Predicting Drug–Target Interactions Based on the Ensemble Models of Multiple Feature Pairs

Cheng Wang,Jun Zhang,Peng Chen,Bing Wang
DOI: https://doi.org/10.3390/ijms22126598
IF: 5.6
2021-06-20
International Journal of Molecular Sciences
Abstract:Backgroud: The prediction of drug–target interactions (DTIs) is of great significance in drug development. It is time-consuming and expensive in traditional experimental methods. Machine learning can reduce the cost of prediction and is limited by the characteristics of imbalanced datasets and problems of essential feature selection. Methods: The prediction method based on the Ensemble model of Multiple Feature Pairs (Ensemble-MFP) is introduced. Firstly, three negative sets are generated according to the Euclidean distance of three feature pairs. Then, the negative samples of the validation set/test set are randomly selected from the union set of the three negative sets in the validation set/test set. At the same time, the ensemble model with weight is optimized and applied to the test set. Results: The area under the receiver operating characteristic curve (area under ROC, AUC) in three out of four sub-datasets in gold standard datasets was more than 94.0% in the prediction of new drugs. The effectiveness of the proposed method is also shown with the comparison of state-of-the-art methods and demonstration of predicted drug–target pairs. Conclusion: The Ensemble-MFP can weigh the existing feature pairs and has a good prediction effect for general prediction on new drugs.
biochemistry & molecular biology,chemistry, multidisciplinary
What problem does this paper attempt to address?
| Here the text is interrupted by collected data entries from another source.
-- ==== Sys2Proof/Tests/Slice0.lean ====
section
/-! SUPPORT. Tests. Every expected result is from spec/: the words and vectors of 95_test_vectors.md (V-..., P1 to P9,
the programs), or the encodings of 30_encoding.md written out. -/

set_option Elab.async false

namespace Sys2Proof.Tests

open Sys2Proof.Machine

/-! ### Words -/

/-- A word from its ten fields in the order of 30_encoding R51, bit 127 leftmost. -/
def bits (base : BitVec 32) (rsv1 a3 a2 a1 a0 : BitVec 16) (rsv0 : BitVec 4) (bg color : BitVec 2) (op : BitVec 8) :
    CmdWord := base ++ rsv1 ++ a3 ++ a2 ++ a1 ++ a0 ++ rsv0 ++ bg ++ color ++ op

/-- V-E8. -/
theorem test_decode_control :
    decode 0x00000000000000000000000000000001 = .ok .init ∧ decode 0x00000000000000000000000000000002 = .ok .update ∧
    decode 0x00000000000000000000000000000003 = .ok .on ∧ decode 0x00000000000000000000000000000004 = .ok .off ∧
    decode 0x00000000000000000000000000000005 = .ok .clear := by decide +kernel

/-- V-E9, V-E10, V-E11. -/
theorem test_decode_fill_and_cursor :
    decode 0x00000000000000000000000000000206 = .ok (.fillscreen .inverse) ∧
    decode 0x000000000000000000000014000A0007 = .ok (.setlocation 10 20) ∧
    decode 0x00000000000000000000000000020008 = .ok (.settextsize 2) := by decide +kernel

/-- V-E1, V-E2. -/
theorem test_decode_drawpixel :
    decode 0x00000000000000000000000A00050110 = .ok (.drawpixel 5 10 .on) ∧
    decode 0x000000000000000000000000FFFF0110 = .ok (.drawpixel (-1) 0 .on) := by decide +kernel

/-- V-E3, Program 1 command 4, V-E12, V-E4. -/
theorem test_decode_raster :
    decode 0x00000000000000010003000000000111 = .ok (.drawline 0 0 3 1 .on) ∧
    decode 0x00000000000000000040000000000112 = .ok (.drawfastvline 0 0 64 .on) ∧
    decode 0x00000000000000000014003F00780213 = .ok (.drawfasthline 120 63 20 .inverse) ∧
    decode 0x00000000000000050005003E007E0114 = .ok (.fillrect 126 62 5 5 .on) := by decide +kernel

/-- V-E5, the same word with OP 0x21 (30_encoding R56), V-E6, V-E7. -/
theorem test_decode_text_and_blit :
    decode 0x000000000000000200410008000A0120 = .ok (.drawchar 10 8 0x41 .on .off 2) ∧
    decode 0x000000000000000200410008000A0121 = .ok (.drawcharfont2 10 8 0x41 .on .off 2) ∧
    decode 0x00000000000000000041000000000022 = .ok (.write 0x41) ∧
    decode 0x00001000000000080008000000000130 = .ok (.drawbitmap 0 0 0x1000 8 8 .on .off) := by decide +kernel

/-- DRAWBITMAP -1, 2, 0x80000001, 3, 4, INVERSE, ON, each field's bits from 30_encoding R51, R53, R54. -/
theorem test_bits_drawbitmap :
    decode (bits 0b10000000000000000000000000000001 0b0000000000000000 0b0000000000000100 0b0000000000000011
      0b0000000000000010 0b1111111111111111 0b0000 0b01 0b10 0b00110000) =
      .ok (.drawbitmap (-1) 2 0x80000001 3 4 .inverse .on) := by decide +kernel

/-- DRAWCHAR 1, -2, 0xFF, OFF, INVERSE, 255, each field's bits from 30_encoding R51, R53, R54. -/
theorem test_bits_drawchar :
    decode (bits 0b0 0b0 0b0000000011111111 0b0000000011111111 0b1111111111111110 0b0000000000000001
      0b0000 0b10 0b00 0b00100000) = .ok (.drawchar 1 (-2) 0xFF .off .inverse 255) := by decide +kernel

/-- DRAWLINE 1, 2, 3, -4, INVERSE, each field's bits from 30_encoding R51, R53, R54. -/
theorem test_bits_drawline :
    decode (bits 0b0 0b0 0b1111111111111100 0b0000000000000011 0b0000000000000010 0b0000000000000001
      0b0000 0b00 0b10 0b00010001) = .ok (.drawline 1 2 3 (-4) .inverse) := by decide +kernel

/-- V-X1 to V-X5: reserved OP, reserved fields. -/
theorem test_refused_fields :
    decode 0x00000000000000000000000000000000 = .error .reservedOp ∧
    decode 0x00000000000000000000000000000009 = .error .reservedOp ∧
    decode 0x00000000000000000000000000000105 = .error .reservedField ∧
    decode 0x00000000000000000000000000001010 = .error .reservedField ∧
    decode 0x00000000000000000000000001020008 = .error .reservedField := by decide +kernel

/-- V-X6 to V-X11: reserved colour, zero scale, and which code wins. -/
theorem test_refused_values :
    decode 0x00000000000000000000000000000306 = .error .reservedColour ∧
    decode 0x00000000000000010041000000000D20 = .error .reservedColour ∧
    decode 0x00000000000000000041000000000120 = .error .zeroScale ∧
    decode 0x00000000000000000000000000000008 = .error .zeroScale ∧
    decode 0x00000000000000000000000000000301 = .error .reservedField ∧
    decode 0x00000001000000010003000000000111 = .error .reservedField := by decide +kernel

/-- V-E1, as bytes. -/
theorem test_bytes :
    CmdWord.toBytes 0x00000000000000000000000A00050110 =
      [0x10, 0x01, 0x05, 0x00, 0x0A, 0x00, 0x00, 0x00, 0x00, 0x00, 0x00, 0x00, 0x00, 0x00, 0x00, 0x00] ∧
    decodeBytes [0x10, 0x01, 0x05, 0x00, 0x0A, 0x00, 0x00, 0x00, 0x00, 0x00, 0x00, 0x00, 0x00, 0x00, 0x00, 0x00] =
      some (.ok (.drawpixel 5 10 .on)) ∧
    decodeBytes [0x10, 0x01] = none := by decide +kernel

/-- V-E2, V-E7 and a command without operands, as text. -/
theorem test_text :
    (Instr.drawpixel (-1) 0 .on).text = "DRAWPIXEL -1, 0, ON" ∧
    (Instr.drawbitmap 0 0 0x1000 8 8 .on .off).text = "DRAWBITMAP 0, 0, 4096, 8, 8, ON, OFF" ∧
    Instr.init.text = "INIT" := by decide +kernel

/-- 30_encoding R60: PRINT of "AB". -/
theorem test_print : Instr.print [0x41, 0x42] = [.write 0x41, .write 0x42] := rfl

/-! ### WellFormed -/

theorem test_wellFormed_settextsize : (Instr.settextsize 0).wellFormed = false := by decide

theorem test_wellFormed_drawchar : (Instr.drawchar 0 0 0x41 .on .off 0).wellFormed = false := by decide

theorem test_wellFormed_drawcharfont2 : (Instr.drawcharfont2 0 0 0x41 .on .off 0).wellFormed = false := by decide

/-! ### A small state -/

/-- The illustrative font1 entries of 95_test_vectors.md, for 'A' and 'B'; every other code blank. -/
def font1 : Vector Glyph1 256 :=
  ((Vector.replicate 256 #v[0, 0, 0, 0, 0]).set 0x41 #v[0x7C, 0x12, 0x11, 0x12, 0x7C]).set 0x42
    #v[0x7F, 0x49, 0x49, 0x49, 0x36]

/-- The artificial font2 table of 42_glyph R94: a 3×2 cell, pixel (i, j) foreground iff i = j. -/
def font2 : Vector Glyph2 256 := Vector.replicate 256 [[true, false], [false, true], [false, false]]

/-- The spec's default parameters with DEV_ADDR 0x3C and the illustrative fonts. -/
def cfg : Params := Config.withDefaults 0x3C font1 2 1 font2 true

/-- A framebuffer with the given bytes, every other byte `fill`. -/
def fbOf (fill : Byte) (bytes : List (Nat × Byte)) : Framebuffer :=
  bytes.foldl (fun fb b => fb.write b.1 b.2) (Vector.replicate fbSize fill)

/-- The bytes of BM that V-B4, V-B5 and V-B6 use. -/
def bm : Memory := [(0, 0xFF), (1, 0xC0), (2, 0x00), (3, 0x40), (0x2000, 0x81), (0x2001, 0x42), (0x2002, 0x24),
  (0x2003, 0x18), (0x2004, 0x18), (0x2005, 0x24), (0x2006, 0x42), (0x2007, 0x81)]

/-- An engine as after reset with a given framebuffer and word wrap on. -/
def start (fb : Framebuffer) : State where
  fb := fb
  curX := 0
  curY := 0
  textSize := 1
  wordWrap := true
  dstate := .uninit
  status := ⟨false, false⟩
  cfg := cfg
  bm := bm
  bus := []
  responses := []
  inputs := []
  transport := []
  drawn := 0
  resets := 1

/-- The same with a zero framebuffer. -/
def blank : State := start (fbOf 0 [])

/-- Whether a command completes with a state that passes a check. -/
def ends (i : Instr) (s : State) (check : State → Bool) : Bool :=
  match exec i s with
  | .next t => check t
  | .fault _ => false
  | .refused _ => false

/-- The framebuffer of a state is the given one. -/
def hasFb (fb : Framebuffer) (t : State) : Bool := t.fb.toList == fb.toList

/-! ### Pixels and fills -/

theorem test_V_P2 : ends (.drawpixel 127 63 .on) blank (hasFb (fbOf 0 [(1023, 0x80)])) = true := by decide +kernel

/-- V-P5, the third of its five commands. -/
theorem test_V_P5 : ends (.drawpixel (-1) 0 .on) blank (hasFb (fbOf 0 [])) = true := by decide +kernel

theorem test_V_P8 : ends (.fillscreen .on) blank (hasFb (fbOf 0xFF [])) = true := by decide +kernel

/-- V-P9. -/
theorem test_V_P9 : ends (.fillscreen .inverse) (start (Framebuffer.ofBytes fun a => BitVec.ofNat 8 a))
    (hasFb (Framebuffer.ofBytes fun a => BitVec.ofNat 8 (255 - a % 256))) = true := by decide +kernel

theorem test_V_P10 : ends .clear { start (fbOf 0x5A []) with curX := 9, curY := 9, textSize := 3 }
    (fun t => hasFb (fbOf 0 []) t && t.curX == 9 && t.curY == 9 && t.textSize == 3) = true := by decide +kernel

/-! ### Rasterizer -/

theorem test_V_L4 : ends (.drawline 2 7 0 0 .on) blank (hasFb (fbOf 0 [(0, 0x03), (1, 0x3C), (2, 0xC0)])) = true := by
  decide +kernel

theorem test_V_L8 : ends (.drawline (-2) (-1) 2 1 .on) blank (hasFb (fbOf 0 [(0, 0x01), (1, 0x01), (2, 0x02)])) = true := by
  decide +kernel

theorem test_V_F1 : ends (.drawfastvline 3 6 4 .on) blank (hasFb (fbOf 0 [(3, 0xC0), (131, 0x03)])) = true := by
  decide +kernel

/-- V-F4, the last of its four commands. -/
theorem test_V_F4 : ends (.drawfastvline 10 10 (-5) .on) blank (hasFb (fbOf 0 [])) = true := by decide +kernel

theorem test_V_F3 : ends (.drawfasthline 120 63 20 .inverse) blank
    (hasFb (fbOf 0 ((List.range 8).map fun k => (1016 + k, 0x80)))) = true := by decide +kernel

theorem test_V_R1 : ends (.fillrect 126 62 5 5 .on) blank (hasFb (fbOf 0 [(1022, 0xC0), (1023, 0xC0)])) = true := by
  decide +kernel

/-- V-R5, its second command on what its first leaves. -/
theorem test_V_R5 : ends (.fillrect 2 2 4 4 .inverse) (start (fbOf 0 [(0, 0x0F), (1, 0x0F), (2, 0x0F), (3, 0x0F)]))
    (hasFb (fbOf 0 [(0, 0x0F), (1, 0x0F), (2, 0x33), (3, 0x33), (4, 0x3C), (5, 0x3C)])) = true := by decide +kernel

/-! ### Glyphs and text -/

theorem test_V_G2 : ends (.drawchar 0 0 0x41 .on .off 2) blank
    (hasFb (fbOf 0 [(0, 0xF0), (1, 0xF0), (2, 0x0C), (3, 0x0C), (4, 0x03), (5, 0x03), (6, 0x0C), (7, 0x0C), (8, 0xF0),
      (9, 0xF0), (128, 0x3F), (129, 0x3F), (130, 0x03), (131, 0x03), (132, 0x03), (133, 0x03), (134, 0x03),
      (135, 0x03), (136, 0x3F), (137, 0x3F)])) = true := by decide +kernel

theorem test_V_G5 : ends (.drawchar 0 0 0x41 .off .off 1) (start (fbOf 0xFF []))
    (hasFb (fbOf 0xFF [(0, 0x83), (1, 0xED), (2, 0xEE), (3, 0xED), (4, 0x83)])) = true := by decide +kernel

/-- The example of 42_glyph R94. -/
theorem test_font2 : ends (.drawcharfont2 0 0 0x20 .on .on 2) blank
    (hasFb (fbOf 0 [(0, 0x03), (1, 0x03), (2, 0x0C), (3, 0x0C)])) = true := by decide +kernel

/-- 42_glyph R96, with the largest values. -/
theorem test_setlocation : ends (.setlocation 65535 20) blank
    (fun t => t.curX == 65535 && t.curY == 20 && hasFb (fbOf 0 []) t) = true := by decide +kernel

/-- The example of 42_glyph R97. -/
theorem test_settextsize : ends (.settextsize 2) blank (fun t => t.textSize == 2) = true := by decide +kernel

/-- V-W2, its newline after V-W1: the cursor goes from (6, 0) to (0, 7), and RET = 1. -/
theorem test_V_W2 : ends (.write 0x0A) { blank with curX := 6 }
    (fun t => t.curX == 0 && t.curY == 7 && hasFb (fbOf 0 []) t && t.responses == [0x00000001]) = true := by
  decide +kernel

/-- V-W3, its last character: from (126, 0) it wraps to (0, 7). -/
theorem test_V_W3 : ends (.write 0x42) { blank with curX := 126 }
    (fun t => t.curX == 6 && t.curY == 7 && hasFb (fbOf 0 [(0, 0x80), (1, 0x80), (2, 0x80), (3, 0x80), (128, 0x3F),
      (129, 0x24), (130, 0x24), (131, 0x24), (132, 0x1B)]) t) = true := by decide +kernel

/-! ### Blitter -/

/-- V-B5: every pixel toggled once, although the colours are equal. -/
theorem test_V_B5 : ends (.drawbitmap 0 0 0x2000 8 8 .inverse .inverse) blank
    (hasFb (fbOf 0 ((List.range 8).map fun k => (k, 0xFF)))) = true := by decide +kernel

theorem test_V_B6 : ends (.drawbitmap 0 0 0 10 2 .on .off) blank
    (hasFb (fbOf 0 [(0, 0x01), (1, 0x01), (2, 0x01), (3, 0x01), (4, 0x01), (5, 0x01), (6, 0x01), (7, 0x01), (8, 0x01),
      (9, 0x03)])) = true := by decide +kernel

/-! ### Display controller -/

/-- V-D1: the fourteen transfers, and DSTATE = On. -/
theorem test_V_D1 : ends .init blank (fun t => t.dstate == .on && t.bus == busEvents 0x3C [
      ⟨0x00, [0xAE]⟩, ⟨0x00, [0xD5, 0x80]⟩, ⟨0x00, [0xA8, 0x3F]⟩, ⟨0x00, [0xD3, 0x00]⟩, ⟨0x00, [0x40]⟩,
      ⟨0x00, [0x8D, 0x14]⟩, ⟨0x00, [0xA1]⟩, ⟨0x00, [0xC8]⟩, ⟨0x00, [0xDA, 0x12]⟩, ⟨0x00, [0x81, 0xCF]⟩,
      ⟨0x00, [0xD9, 0xF1]⟩, ⟨0x00, [0xDB, 0x40]⟩, ⟨0x00, [0x20, 0x00]⟩, ⟨0x00, [0xAF]⟩]) = true := by decide +kernel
The problem that this paper attempts to solve is to predict drug - target interactions (DTIs) in drug development. Traditional experimental methods are time - consuming and costly, while machine - learning methods can reduce the prediction cost but are limited by the problem of unbalanced data sets and the difficulty of key feature selection. Specifically, the paper aims to improve the prediction effect of new drugs through an ensemble model based on multiple feature pairs (Ensemble - MFP), while solving the problems of negative sample generation and feature - pair selection. The methods proposed in the paper mainly include the following aspects: 1. **Negative sample generation**: Generate three negative sample sets according to the Euclidean distances of three feature pairs, and randomly select negative samples for the validation set and the test set from them to improve the reliability of negative samples. 2. **Ensemble model construction**: Train three sub - models using three different feature pairs, and combine these sub - models by optimizing the weights to form the final ensemble model. 3. **Data set partitioning**: Use 5 - fold cross - validation to divide drugs proportionally into training sets, validation sets and test sets to ensure the generalization ability of the model for new drugs. The main contributions of the paper are: - Proposing an ensemble model method based on multiple feature pairs, which effectively solves the problem of unbalanced data sets. - Improving the prediction effect by optimizing the model weights, especially performing well in the prediction of new drugs. - Compared with existing methods, this method has superior performance on multiple benchmark data sets, especially on GPCR and ion channel data sets. In general, this paper provides a new and effective solution for the prediction of drug - target interactions, which helps to accelerate the drug development process.